Diagnostic Accuracy of an Algorithm for Discriminating Presumed Solid and Gaseous Microembolic Signals During Transcranial Doppler Examinations

The aim of the work described here was to assess the diagnostic accuracy of a new algorithm (SGA-a) for time-domain analysis of transcranial Doppler audio signals to discriminate presumed solid and gaseous microembolic signals and artifacts (SGAs). SGA-a was validated by human experts in an artifact cohort of 20 patients subjected to a 1-h transcranial Doppler exam before cardiac surgery (cohort 1). Emboli were validated in a cohort of 10 patients after aortic valve replacement in a 4-h monitoring period (cohort 2). The SGA misclassification rate was estimated by testing SGA-a on artifact-free test files of solid and gaseous emboli. In cohort 1 (n = 24,429), artifacts were classified with an accuracy of 94.5%. In cohort 2 (n = 12,328), the accuracy in discriminating solid/gaseous emboli from artifacts was 85.6%. The 95% limits of agreement for, respectively, the numbers of presumed solids and gaseous emboli, artifacts and microembolic signals of undetermined origin were [−10, 10], [−14, 7] and [−9, 16], and the intra-class correction coefficients were 0.99, 0.99 and 0.99, respectively.

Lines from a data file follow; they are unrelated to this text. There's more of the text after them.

-- ==== Sys2Proof/Machine/State.lean ====
section
/-! DEFINITION. The machine state (spec/10_state.md R20 to R36) as plain data, the reasons a step stops
(spec/60_exceptions.md R200), and the state right after reset (R36, 70_reset_and_hazards.md R230). -/

namespace Sys2Proof.Machine

/-- The reasons a step stops: the spec's three fatal kinds (R200), and the model's name for stepping a run that is
over (R35). -/
inductive Fault where
  /-- `Fatal(BadArgCount, argument_count)`, code 1 (R200, R201). Raised by the call driver's `loadCall`. Safe: the spec
  says the run ends there. -/
  | badArgCount (count : Int)
  /-- `Fatal(Unclassified, w)`, code 2 (R200, R202). Raised by the loop when the classifier gives no family, which no word
  reaches. Safe. -/
  | unclassified (w : Word)
  /-- `Fatal(MemoryFault, (address, kind))`, code 3 (R200, R203). Raised by the memory port for a fetch, a load or a store
  that is misaligned under `MISALIGNED = fault` or not `Valid`. Safe: the spec says the run ends there. -/
  | memoryFault (addr : Word) (kind : AccessKind)
  /-- No step follows `Done` (R35): raised by a step whose state is already `Done`. The model's own name, not a fatal kind
  of the spec. Safe: the result stands in that state (notes/assumptions/11.md). -/
  | runEnded
  deriving DecidableEq, Repr

/-- The reasons the model gives no meaning. -/
inductive Refusal where
  /-- The instruction of this row of the opcode table has no meaning in the model. Raised by an arm of `exec` that is
  still rejected by name; safe. No arm raises it now: every row has its meaning. -/
  | notModelled (mnemonic : String)
  deriving DecidableEq, Repr

/-- The run status (R35). -/
inductive RunStatus where
  /-- The loop executes. -/
  | running
  /-- The loop ended with `x[15] = 0` (R192). -/
  | done
  /-- A fatal condition ended the run (R200). -/
  | fatal (reason : Fault)
  deriving DecidableEq, Repr

/-- Memory: the bytes that differ from what an unlisted address reads as, each at its address (R50). -/
abbrev Memory := List Host.Cell

/-- The usage counters (R27 to R29), natural numbers (D24); no rule reads one (R30). -/
structure Telemetry where
  /-- `reg_reads[0..15]`. -/
  regReads : Vector Nat 16
  /-- `reg_writes[0..15]`. -/
  regWrites : Vector Nat 16
  /-- `flag_reads`. -/
  flagReads : Nat
  /-- `flag_writes`. -/
  flagWrites : Nat
  /-- `memory_op_count`. -/
  memoryOps : Nat
  /-- `compute_op_count`. -/
  computeOps : Nat
  /-- `branch_op_count`. -/
  branchOps : Nat
  deriving DecidableEq, Repr

/-- The machine state (R36), with the parameters of the run (R34). -/
structure State where
  /-- `x[0]`..`x[15]`; `x[15]` is the program counter (R20, R22). -/
  regs : Vector Word 16
  /-- The flag register (R24). -/
  flags : Word
  /-- The one address space, the stack buffer in it (R31, R50). -/
  mem : Memory
  /-- The telemetry counters (R27 to R29). -/
  telemetry : Telemetry
  /-- The run status (R35). -/
  status : RunStatus
  /-- The parameters of the run, which no step changes (R34). -/
  config : Config
  deriving DecidableEq, Repr

/-- All counters 0 (R27 to R29, R230). -/
def Telemetry.zero : Telemetry where
  regReads := Vector.replicate 16 0
  regWrites := Vector.replicate 16 0
  flagReads := 0
  flagWrites := 0
  memoryOps := 0
  computeOps := 0
  branchOps := 0

/-- The parameters the model gives a machine after reset: the spec's reference instantiation and defaults where it has
them (D1, D2, D7), the stack base of 95_test_vectors.md, the whole address space valid, `IMM_ROTATE` not given. DESIGN
CHOICE, unsafe for a statement about `State.reset` only (notes/assumptions/1.md to 7.md). -/
def referenceConfig : Config where
  stackBase := 0x00100000#32
  flagEq := 0x0#32
  flagGt := 0xC#32
  flagLt := 0xB#32
  flagNeg := 0x4#32
  branchMask := .m111
  misaligned := .fault
  immRotate := none
  regions := [⟨0, 2 ^ 32, true, true⟩]

/-- The machine right after reset, before the driver loads a call (R36, R230): every register, the flags, the stack buffer
and every counter 0. The status is `Running` (DESIGN CHOICE, notes/assumptions/10.md); memory lists nothing
(notes/assumptions/6.md). -/
def State.reset : State where
  regs := Vector.replicate 16 0#32
  flags := 0#32
  mem := []
  telemetry := Telemetry.zero
  status := .running
  config := referenceConfig

end Sys2Proof.Machine
end

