@[simp] theorem reg_setMultiplyFlags (s : State) (b : Bool) (p : Word) (r : Reg) :
    (setMultiplyFlags s b p).reg r = s.reg r := by
  unfold setMultiplyFlags; split <;> rfl
@[simp] theorem pc_setMultiplyFlags (s : State) (b : Bool) (p : Word) :
    (setMultiplyFlags s b p).pc = s.pc := by
  unfold setMultiplyFlags; split <;> rfl
@[simp] theorem mem_setMultiplyFlags (s : State) (b : Bool) (p : Word) :
    (setMultiplyFlags s b p).mem = s.mem := by
  unfold setMultiplyFlags; split <;> rfl
@[simp] theorem status_setMultiplyFlags (s : State) (b : Bool) (p : Word) :
    (setMultiplyFlags s b p).status = s.status := by
  unfold setMultiplyFlags; split <;> rfl
@[simp] theorem config_setMultiplyFlags (s : State) (b : Bool) (p : Word) :
    (setMultiplyFlags s b p).config = s.config := by
  unfold setMultiplyFlags; split <;> rfl
@[simp] theorem reads_setMultiplyFlags (s : State) (b : Bool) (p : Word) (r : Reg) :
    (setMultiplyFlags s b p).reads r = s.reads r := by
  unfold setMultiplyFlags; split <;> rfl
@[simp] theorem writes_setMultiplyFlags (s : State) (b : Bool) (p : Word) (r : Reg) :
    (setMultiplyFlags s b p).writes r = s.writes r := by
  unfold setMultiplyFlags; split <;> rfl
@[simp] theorem flagReads_setMultiplyFlags (s : State) (b : Bool) (p : Word) :
    (setMultiplyFlags s b p).telemetry.flagReads = s.telemetry.flagReads := by
  unfold setMultiplyFlags; split <;> rfl
@[simp] theorem flagWrites_setMultiplyFlags (s : State) (b : Bool) (p : Word) :
    (setMultiplyFlags s b p).telemetry.flagWrites = s.telemetry.flagWrites := by
  unfold setMultiplyFlags; split <;> rfl
@[simp] theorem memoryOps_setMultiplyFlags (s : State) (b : Bool) (p : Word) :
    (setMultiplyFlags s b p).telemetry.memoryOps = s.telemetry.memoryOps := by
  unfold setMultiplyFlags; split <;> rfl
@[simp] theorem computeOps_setMultiplyFlags (s : State) (b : Bool) (p : Word) :
    (setMultiplyFlags s b p).telemetry.computeOps = s.telemetry.computeOps := by
  unfold setMultiplyFlags; split <;> rfl
@[simp] theorem branchOps_setMultiplyFlags (s : State) (b : Bool) (p : Word) :
    (setMultiplyFlags s b p).telemetry.branchOps = s.telemetry.branchOps := by
  unfold setMultiplyFlags; split <;> rfl

/-! ### The base register's updates -/

@[simp] theorem reg_indexBase (go : Bool) (n : Reg) (o : Word) (s : State) (r : Reg) :
    (indexBase go n o s).reg r = if go = true ∧ r = n then s.reg n + o else s.reg r := by
  cases go <;> simp [indexBase]

@[simp] theorem pc_indexBase (go : Bool) (n : Reg) (o : Word) (s : State) :
    (indexBase go n o s).pc = if go = true ∧ Reg.pc = n then s.reg n + o else s.pc :=
  reg_indexBase go n o s Reg.pc

@[simp] theorem reg_writeBack (w : Bool) (n : Reg) (o : Word) (s : State) (r : Reg) :
    (writeBack w n o s).reg r = if w = false ∧ r = n then s.reg n - o else s.reg r := by
  cases w <;> simp [writeBack]

@[simp] theorem pc_writeBack (w : Bool) (n : Reg) (o : Word) (s : State) :
    (writeBack w n o s).pc = if w = false ∧ Reg.pc = n then s.reg n - o else s.pc :=
  reg_writeBack w n o s Reg.pc

@[simp] theorem writes_writeBack (w : Bool) (n : Reg) (o : Word) (s : State) (r : Reg) :
    (writeBack w n o s).writes r = s.writes r + (if w then [n] else []).count r := by
  cases w <;> simp [writeBack, count_cons_reg]

@[simp] theorem reads_writeBack (w : Bool) (n : Reg) (o : Word) (s : State) (r : Reg) :
    (writeBack w n o s).reads r = s.reads r := by
  cases w <;> rfl

@[simp] theorem reads_indexBase (go : Bool) (n : Reg) (o : Word) (s : State) (r : Reg) :
    (indexBase go n o s).reads r = s.reads r := by
  cases go <;> rfl
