-- ==== Sys2Proof/Tests/Slice0.lean ====
section
/-! SUPPORT. The package's own tests. Words and results come from the spec: the encodings of spec/30_encoding.md and the vectors
of spec/95_test_vectors.md, named beside each test; then one witness for every statement that has hypotheses. -/

open Sys2Proof Sys2Proof.Machine

namespace Sys2Proof.Tests

/-! ### Small states -/

/-- The conventions of 95_test_vectors.md section 0: the valid bytes are the instruction word, the data block and the stack. -/
def vectorConfig : Config :=
  { referenceConfig with regions := [⟨0x8000, 4, true, false⟩, ⟨0x20000, 16, true, true⟩] }

/-- Registers given a list of values. -/
def setRegs (s : State) : List (Reg × Word) → State
  | [] => s
  | (r, v) :: l => setRegs (s.setReg r v) l

/-- Memory given a list of words. -/
def setWords (m : Memory) : List (Word × Word) → Memory
  | [] => m
  | (a, v) :: l => setWords (m.writeWord a v) l

/-- The start state of a vector: a word at `0x8000`, the program counter there, the registers listed, the words listed. -/
def start (w : Word) (regs : List (Reg × Word)) (words : List (Word × Word) := []) : State :=
  setRegs
    { State.reset with
      config := vectorConfig
      mem := setWords [] ((0x8000#32, w) :: words) }
    ((Reg.pc, 0x8000#32) :: regs)

/-- A next state with a property. -/
def after (o : Host.Outcome State Fault Refusal) (p : State → Bool) : Bool :=
  match o with
  | .next t => p t
  | .fault _ => false
  | .refused _ => false

/-- A stop with a fault. -/
def stops (o : Host.Outcome State Fault Refusal) (f : Fault) : Bool :=
  match o with
  | .next _ => false
  | .fault g => g == f
  | .refused _ => false

/-- The counters of the vectors' last column: the reads and writes of the registers, `FR`, `FW`. -/
def counts (t : State) (rr rw : List Reg) (fr fw : Nat) : Bool :=
  decide (∀ r : Reg, t.reads r = rr.count r ∧ t.writes r = rw.count r) && t.telemetry.flagReads == fr &&
    t.telemetry.flagWrites == fw

/-! ### Every constructor's word, written out from its encoding (R72 to R76, R82) -/

/-- R72: `1110 00 0 1101 0 0000 0000 00011 00 0 0001`. -/
theorem test_decode_mov : decodeWord .m111 0b1110_00_0_1101_0_0000_0000_00011_00_0_0001#32 =
    .ok (.mov ⟨14#4, 0#2, false, 0#4, 0#4, .reg ⟨1#4, .lsl, .imm 3#5⟩⟩) := by decide

/-- R72: immediate form, `1110 00 1 0100 0 0001 0000 0000 00000101`. -/
theorem test_decode_add : decodeWord .m111 0b1110_00_1_0100_0_0001_0000_0000_00000101#32 =
    .ok (.add ⟨14#4, 0#2, false, 1#4, 0#4, .imm 0#4 5#8⟩) := by decide

/-- R72: register amount with `w[7] = 0`, `1110 00 0 0010 1 0001 0000 0011 0 10 1 0010`. -/
theorem test_decode_sub : decodeWord .m111 0b1110_00_0_0010_1_0001_0000_0011_0_10_1_0010#32 =
    .ok (.sub ⟨14#4, 0#2, true, 1#4, 0#4, .reg ⟨2#4, .asr, .reg 3#4 false⟩⟩) := by decide

theorem test_decode_cmp : decodeWord .m111 0b1110_00_0_1010_1_0001_0000_00000_00_0_0010#32 =
    .ok (.cmp ⟨14#4, 0#2, true, 1#4, 0#4, .reg ⟨2#4, .lsl, .imm 0#5⟩⟩) := by decide

theorem test_decode_and : decodeWord .m111 0b1110_00_0_0000_0_0001_0000_00000_00_0_0010#32 =
    .ok (.and ⟨14#4, 0#2, false, 1#4, 0#4, .reg ⟨2#4, .lsl, .imm 0#5⟩⟩) := by decide

theorem test_decode_eor : decodeWord .m111 0b1110_00_1_0001_0_0001_0010_0000_11111111#32 =
    .ok (.eor ⟨14#4, 0#2, false, 1#4, 2#4, .imm 0#4 255#8⟩) := by decide

theorem test_decode_rsb : decodeWord .m111 0b1110_00_1_0011_0_0001_0010_1111_00000001#32 =
    .ok (.rsb ⟨14#4, 0#2, false, 1#4, 2#4, .imm 15#4 1#8⟩) := by decide

theorem test_decode_adc : decodeWord .m111 0b0000_00_0_0101_1_0001_0010_11111_01_0_0011#32 =
    .ok (.adc ⟨0#4, 0#2, true, 1#4, 2#4, .reg ⟨3#4, .lsr, .imm 31#5⟩⟩) := by decide

theorem test_decode_sbc : decodeWord .m111 0b1110_00_0_0110_0_0001_0010_0100_1_11_1_0011#32 =
    .ok (.sbc ⟨14#4, 0#2, false, 1#4, 2#4, .reg ⟨3#4, .ror, .reg 4#4 true⟩⟩) := by decide

theorem test_decode_rsc : decodeWord .m111 0b1110_10_0_0111_0_0001_0010_00001_00_0_0011#32 =
    .ok (.rsc ⟨14#4, 2#2, false, 1#4, 2#4, .reg ⟨3#4, .lsl, .imm 1#5⟩⟩) := by decide

theorem test_decode_tst : decodeWord .m111 0b1110_11_1_1000_0_0000_0000_0000_00000000#32 =
    .ok (.tst ⟨14#4, 3#2, false, 0#4, 0#4, .imm 0#4 0#8⟩) := by decide

/-- OUT-8: ARM's `BLX lr`, one bit from the Branch-and-Exchange pattern. -/
theorem test_decode_teq : decodeWord .m111 0b1110_00_0_1001_0_1111_1111_1111_0_01_1_1110#32 =
    .ok (.teq ⟨14#4, 0#2, false, 15#4, 15#4, .reg ⟨14#4, .lsr, .reg 15#4 false⟩⟩) := by decide

theorem test_decode_cmn : decodeWord .m111 0b1110_00_1_1011_1_0001_0000_0000_00000001#32 =
    .ok (.cmn ⟨14#4, 0#2, true, 1#4, 0#4, .imm 0#4 1#8⟩) := by decide

theorem test_decode_orr : decodeWord .m111 0b1110_00_1_1100_0_0000_0000_0000_00000001#32 =
    .ok (.orr ⟨14#4, 0#2, false, 0#4, 0#4, .imm 0#4 1#8⟩) := by decide

theorem test_decode_bic : decodeWord .m111 0b1110_00_0_1110_1_0001_0000_0000_1_01_1_0000#32 =
    .ok (.bic ⟨14#4, 0#2, true, 1#4, 0#4, .reg ⟨0#4, .lsr, .reg 0#4 true⟩⟩) := by decide

theorem test_decode_mvn : decodeWord .m111 0b1110_00_0_1111_0_0000_0000_00000_00_0_0001#32 =
    .ok (.mvn ⟨14#4, 0#2, false, 0#4, 0#4, .reg ⟨1#4, .lsl, .imm 0#5⟩⟩) := by decide

/-- R73: `1110 000000 1 0 0001 0011 0010 1001 0100`: A = 1, rd = 1, rn = 3, rs = 2, rm = 4. -/
theorem test_decode_mul : decodeWord .m111 0b1110_000000_1_0_0001_0011_0010_1001_0100#32 =
    .ok (.mul ⟨14#4, true, false, 1#4, 3#4, 2#4, 4#4⟩) := by decide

The rate of misclassification of solid test files was 2%, and the rate of misclassification of gaseous test files was 12%. SGA-a can detect presumed solid and gaseous microembolic signals and differentiate them from artifacts. SGA-a could be of value when both solid and gaseous emboli may jeopardize brain function such as seen during cardiac valve and/or aortic arch replacement procedures.